How do you see Rosario Murillo as a candidate?

The parties will have their process for naming their candidates. We always recommend democratic, open, participatory processes, primary elections, elements much better than designating the candidate. But beyond that, we recognize that the Electoral Law of Nicaragua allows the political parties to be a type of private association that end up having an owner, and it should not be that way, but that legally they have the right of ending up with the photo on the ballot of the person who wins the cleanest primary in the world, as well as the person who the party might designate.

Should the political prisoners be freed before there are elections?

There are two lines of thought. First, everyone is in favor of the fact that there be no political prisoners, that would be fundamental. In terms of how to get them out, and that they quit being part of an extortionist game, where I put them in prison again so that we have to talk about this again, instead of talking about other things, the recommendation there is very simple. If we resolve the political problem, the issue of the political prisoners is solved as well. If we resolve only the issue of the political prisoners, and we cannot resolve anything until we resolve that issue, we are going to continue having the causes of new political prisoners. Probably the definitive way of getting the current political prisoners out, and those who might come in the future, is resolving the political problem. To subordinate addressing the political problem until the prisoners are released has that little great logical defect, and that is that you cannot make progress on the real solution until you resolve the issue of the political parties, and you set up for yourself a vicious circle where you cannot address the substance because you cannot address a prerequisite, when addressing the substance resolves the prerequisite.

Personal Plane

Roberto Courtney was born September 11, 1964, the son of Roberto Courtney, a North American, and Rafaela Cerda, Nicaraguan.

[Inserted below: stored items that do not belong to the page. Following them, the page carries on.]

-- ==== Sys2Proof/Tests/Slice0.lean ====
section
/-! SUPPORT. Tests of our own: ill-formed commands that WellFormed refuses, values that the spec gives, and for every statement with
hypotheses a state and operands that meet them. -/

open Sys2Proof Sys2Proof.Machine Sys2Proof.Claims

namespace Sys2Proof.Tests

set_option Elab.async false

/-! ### Small states -/

def inMode (m : Nat) (s : State) : State := s.setFld pageSYS Off.sys_MODE 0 3 m
def withSt (p x : Nat) (s : State) : State := s.setPage p { s.page p with st := x }
/-- A request of the command ring, and one of the PCIe port. -/
def fromRing (p : Nat) (w2 : Word := 0) : Req := { src := .ring, page := BitVec.ofNat 12 p, tag := 7, args := { w2 := w2 } }
def fromPcie (p : Nat) : Req := { src := .port .pcie, page := BitVec.ofNat 12 p, tag := 0 }
/-- After reset, with the PCIe link up and memory space on. -/
def live0 : State := { State.reset with host := { linkUp := true, cfg := { memSpace := true } } }
def run0 : State := inMode mRUN live0
/-- RUN, with cluster 0 ACTIVE and engine 0 running task 3. -/
def clu0 : State := withSt (pageCL 0) stACTIVE run0
def eng0 (x : Eng) : State := clu0.setEng 0 { x with task := some 3 }

/-! ### Engines -/

/-- A microword by its fields, laid out as R137 lays them, with its parity bits (R138). -/
def mword (ac : Nat) (f : AFields) (xc : Nat) (x : XFields) (nx : Nat) (n : NFields) : MicroWord :=
  let b := x.xarg.toNat + bit x.ximm * 2 ^ 13 + x.xs2.toNat * 2 ^ 14 + x.xs1.toNat * 2 ^ 18 + x.xd.toNat * 2 ^ 22 + xc * 2 ^ 26 +
    f.ahd.toNat * 2 ^ 40 + bit f.aflg * 2 ^ 44 + bit f.aimm * 2 ^ 45 + f.as2.toNat * 2 ^ 46 + f.as1.toNat * 2 ^ 50 + f.ad.toNat * 2 ^ 54 +
    ac * 2 ^ 58 + (f.imm ||| x.imm).toNat * 2 ^ 64 + n.target.toNat * 2 ^ 108 + n.cond.toNat * 2 ^ 120 + nx * 2 ^ 124 + bit n.last * 2 ^ 127
  let ones (q : Nat) : Nat := ((List.range 32).map (fun i => bit (b.testBit (32 * q + i)))).sum
  BitVec.ofNat 132 (b + ((List.range 4).map (fun q => (ones q + 1) % 2 * 2 ^ (128 + q))).sum)

/-- A word in progress, and the state in which engine 0 holds it. -/
def wA (c : Nat) (f : AFields) : WordSt := { m := mword c f 0 {} 1 { target := 5 }, g := [(2, 9)], fl := {} }
def wX (c : Nat) (x : XFields) (g : Store Word := []) : WordSt :=
  { m := mword 0 {} c { x with imm := x.imm } 1 { target := 5 }, g := g, fl := {} }
def wN (nx : Nat) (n : NFields) (fl : Flags := {}) : WordSt := { m := mword 0 {} 0 {} nx n, g := [], fl := fl }
def inWord (w : WordSt) (x : Eng := {}) : State := eng0 { x with word := some w, g := w.g, fl := w.fl }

Courtney left Nicaragua in 1983 for academic purposes. In the United States he got a Bachelor´s degree in Economics at Loyola University and studied Law at Georgetown University.

He worked first in the legal department of the Psychiatric Hospital of Manhattan and later in a law office on Wall Street. Afterwards he opened his own law office in Los Angeles in 1993, and when he returned to Nicaragua in 1996 he had as a goal for his life to write movie scripts, possibly from there comes his interest in always being close to theatre events or concerts in the country.

He talks little about his family, but when he is asked about his interests, he points out that he has multiple interests and that he likes science, like his great-great grandfather Miguel Ramírez Goyena, a botanist by profession, the youngest principal of a secondary school in the country at the age of 22, and one of the greatest scientists in the history of Nicaragua. He is the brother of the former magistrate Rafael Solís.

He likes a phrase from one of his grandmothers: “Kindness is more lovely than beauty.”

He is married. He likes jazz and classical music. “The saxophone sounds very nice in classical music, almost like a flute, I should acknowledge that I play it with more enthusiasm than skill, but it makes me happy,” he says.

 

 

[1] On February 28, 2017 the Nicaraguan government signed a memorandum of understanding with the OAS to advise the government on electoral reforms for the next election (2021). That memorandum expires on February 28, 2020.